RBA raises cash rate by 25 bp
The Reserve Bank of Australia lifted interest rates by 25 basis points, bringing the cash rate to 3.1%. This is the highest the cash rate has been since 2012, and there was some speculation that the RBA might take a pause from raising rates. One can also make the argument that with the next rate meeting not until February 7th, there will anyway be a “default pause” in January. As the move was widely expected, the Australian dollar has had a muted reaction to the move.
There wasn’t much for investors to glean from Philip Lowe’s rate statement, which was almost identical to the November statement. Lowe noted that the RBA expects to increase rates, but “is not on a pre-set course” and rate decisions would be data-dependent.
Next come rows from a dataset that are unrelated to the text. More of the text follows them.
-- ==== Sys2Proof/Machine/Integer.lean ====
section
/-! DEFINITION. Integer register forms, three-source forms, immediates and constants (spec/04 R70–R77). Each reads its
sources, pushes one result and goes on; none ends a chunk or raises a trap. -/

namespace Sys2Proof.Machine

/-- R49: nop pushes nothing. -/
def execNop (s : State) : Res := finish s (me s).regs

/-- R72: a + b, wrapping. -/
def execAdd (a b : Src) (d : Dest) (w : Bool) (s : State) : Res :=
  finishPush s d (byW w (fun x y => x + y) (fun x y => x + y) (src s a) (src s b))

/-- R72: a − b, wrapping. -/
def execSub (a b : Src) (d : Dest) (w : Bool) (s : State) : Res :=
  finishPush s d (byW w (fun x y => x - y) (fun x y => x - y) (src s a) (src s b))

/-- R72: the low bits of the product. -/
def execMul (a b : Src) (d : Dest) (w : Bool) (s : State) : Res :=
  finishPush s d (byW w (fun x y => x * y) (fun x y => x * y) (src s a) (src s b))

/-- R73: signed quotient. -/
def execDiv (a b : Src) (d : Dest) (w : Bool) (s : State) : Res :=
  finishPush s d (byW w divS divS (src s a) (src s b))

/-- R73: unsigned quotient. -/
def execDivz (a b : Src) (d : Dest) (w : Bool) (s : State) : Res :=
  finishPush s d (byW w divU divU (src s a) (src s b))

/-- R73: signed remainder. -/
def execRem (a b : Src) (d : Dest) (w : Bool) (s : State) : Res :=
  finishPush s d (byW w remS remS (src s a) (src s b))

/-- R73: unsigned remainder. -/
def execRemz (a b : Src) (d : Dest) (w : Bool) (s : State) : Res :=
  finishPush s d (byW w remU remU (src s a) (src s b))

/-- R74. -/
def execShl (a b : Src) (d : Dest) (w : Bool) (s : State) : Res :=
  finishPush s d (byW w shlN shlN (src s a) (src s b))

/-- R74. -/
def execShr (a b : Src) (d : Dest) (w : Bool) (s : State) : Res :=
  finishPush s d (byW w shrN shrN (src s a) (src s b))

/-- R74. -/
def execSra (a b : Src) (d : Dest) (w : Bool) (s : State) : Res :=
  finishPush s d (byW w sraN sraN (src s a) (src s b))

/-- R74. -/
def execRol (a b : Src) (d : Dest) (w : Bool) (s : State) : Res :=
  finishPush s d (byW w rolN rolN (src s a) (src s b))

/-- R74. -/
def execRor (a b : Src) (d : Dest) (w : Bool) (s : State) : Res :=
  finishPush s d (byW w rorN rorN (src s a) (src s b))

/-- R72: high half, signed. -/
def execMulh (a b : Src) (d : Dest) (s : State) : Res :=
  finishPush s d (mulHigh (src s a) (src s b))

/-- R72: high half, unsigned. -/
def execMulhz (a b : Src) (d : Dest) (s : State) : Res :=
  finishPush s d (mulHighZ (src s a) (src s b))

/-- R72. -/
def execAndR (a b : Src) (d : Dest) (s : State) : Res :=
  finishPush s d (src s a &&& src s b)

/-- R72. -/
def execOrR (a b : Src) (d : Dest) (s : State) : Res :=
  finishPush s d (src s a ||| src s b)

/-- R72. -/
def execXorR (a b : Src) (d : Dest) (s : State) : Res :=
  finishPush s d (src s a ^^^ src s b)

/-- R72: a AND NOT b. -/
def execAndn (a b : Src) (d : Dest) (s : State) : Res :=
  finishPush s d (src s a &&& ~~~src s b)

/-- R72: a OR NOT b. -/
def execOrn (a b : Src) (d : Dest) (s : State) : Res :=
  finishPush s d (src s a ||| ~~~src s b)

/-- R72: signed minimum. -/
def execMinS (a b : Src) (d : Dest) (s : State) : Res :=
  finishPush s d (minSg (src s a) (src s b))

/-- R72: signed maximum. -/
def execMaxS (a b : Src) (d : Dest) (s : State) : Res :=
  finishPush s d (maxSg (src s a) (src s b))

/-- R72: unsigned minimum. -/
def execMinz (a b : Src) (d : Dest) (s : State) : Res :=
  finishPush s d (minUn (src s a) (src s b))

/-- R72: unsigned maximum. -/
def execMaxz (a b : Src) (d : Dest) (s : State) : Res :=
  finishPush s d (maxUn (src s a) (src s b))

/-- R72: a < b signed. -/
def execSlt (a b : Src) (d : Dest) (s : State) : Res :=
  finishPush s d (flag01 ((src s a).slt (src s b)))

/-- R72: a < b unsigned. -/
def execSltz (a b : Src) (d : Dest) (s : State) : Res :=
  finishPush s d (flag01 ((src s a).ult (src s b)))

/-- R72: a = b. -/
def execSeqR (a b : Src) (d : Dest) (s : State) : Res :=
  finishPush s d (flag01 (src s a == src s b))

/-- R72: a ≠ b. -/
def execSne (a b : Src) (d : Dest) (s : State) : Res :=
  finishPush s d (flag01 (src s a != src s b))

/-- R72: leading zeros. -/
def execClz (a : Src) (d : Dest) (w : Bool) (s : State) : Res :=
  finishPush s d (unW w clzN (src s a))

/-- R72: trailing zeros. -/
def execCtz (a : Src) (d : Dest) (w : Bool) (s : State) : Res :=
  finishPush s d (unW w (fun x n => ctzFrom x 0 n) (src s a))

/-- R72: one bits. -/
def execPopc (a : Src) (d : Dest) (w : Bool) (s : State) : Res :=
  finishPush s d (unW w popN (src s a))

/-- R72: bits reversed. -/
def execBrev (a : Src) (d : Dest) (w : Bool) (s : State) : Res :=
  finishPush s d (unW w revN (src s a))

/-- R72: bytes reversed. -/
def execBswap (a : Src) (d : Dest) (w : Bool) (s : State) : Res :=
  finishPush s d (unW w bswapN (src s a))

/-- R72. -/
def execSext (a : Src) (x : ExtW) (d : Dest) (s : State) : Res :=
  finishPush s d (signExt (src s a) (extBits x))

/-- R72. -/
def execZext (a : Src) (x : ExtW) (d : Dest) (s : State) : Res :=
  finishPush s d (zeroExt (src s a) (extBits x))

/-- R75. -/
def execSel (a b c : Src) (d : Dest) (s : State) : Res :=
  finishPush s d (if src s a ≠ 0 then src s b else src s c)

/-- R75. -/
def execIns (a b c : Src) (d : Dest) (s : State) : Res :=
  finishPush s d (insField (src s a) (src s b) (src s c))

/-- R75. -/
def execLea (a b c : Src) (d : Dest) (s : State) : Res :=
  finishPush s d (src s a + (src s b <<< ((src s c).toNat % 64)))

/-- R76. -/
def execAddi (a : Src) (d : Dest) (i : BitVec 15) (s : State) : Res :=
  finishPush s d (src s a + imm15 i)

/-- R76. -/
def execAndi (a : Src) (d : Dest) (i : BitVec 15) (s : State) : Res :=
  finishPush s d (src s a &&& imm15 i)

/-- R76. -/
def execOri (a : Src) (d : Dest) (i : BitVec 15) (s : State) : Res :=
  finishPush s d (src s a ||| imm15 i)

/-- R76. -/
def execXori (a : Src) (d : Dest) (i : BitVec 15) (s : State) : Res :=
  finishPush s d (src s a ^^^ imm15 i)

/-- R76. -/
def execSlti (a : Src) (d : Dest) (i : BitVec 15) (s : State) : Res :=
  finishPush s d (flag01 ((src s a).slt (imm15 i)))

/-- R76. -/
def execSltzi (a : Src) (d : Dest) (i : BitVec 15) (s : State) : Res :=
  finishPush s d (flag01 ((src s a).ult (imm15 i)))

/-- R76. -/
def execSeqi (a : Src) (d : Dest) (i : BitVec 15) (s : State) : Res :=
  finishPush s d (flag01 (src s a == imm15 i))

/-- R76. -/
def execLcat (a : Src) (d : Dest) (i : BitVec 15) (s : State) : Res :=
  finishPush s d ((src s a <<< 15) ||| i.setWidth 64)

/-- R76. -/
def execShli (a : Src) (d : Dest) (n : BitVec 6) (s : State) : Res :=
  finishPush s d (src s a <<< n.toNat)

/-- R76. -/
def execShri (a : Src) (d : Dest) (n : BitVec 6) (s : State) : Res :=
  finishPush s d (src s a >>> n.toNat)

/-- R76. -/
def execSrai (a : Src) (d : Dest) (n : BitVec 6) (s : State) : Res :=
  finishPush s d ((src s a).sshiftRight n.toNat)

/-- R76, R77. -/
def execLi (d : Dest) (i : BitVec 15) (s : State) : Res :=
  finishPush s d (imm15 i)

/-- R76. -/
def execExtI (a : Src) (d : Dest) (p l : BitVec 6) (s : State) : Res :=
  finishPush s d (extField (src s a) p l)

end Sys2Proof.Machine
end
This last point may seem obvious, but events such as consumer spending, employment and inflation will be key drivers which determine rate policy in the early part of 2023. There is a great deal of uncertainty as to the terminal rate, which forecasts ranging from 3.3% all the way to 3.8%. What is clear is that the RBA is likely to resume its rate hikes in February, barring a remarkable decline in inflation.
The markets will have to quickly shift attention from the RBA to GDP, which will be released on Wednesday. GDP for Q3 is expected to slow to 0.7%, down from 0.9%. A reading that is wide of the mark could result in some volatility from AUD/USD.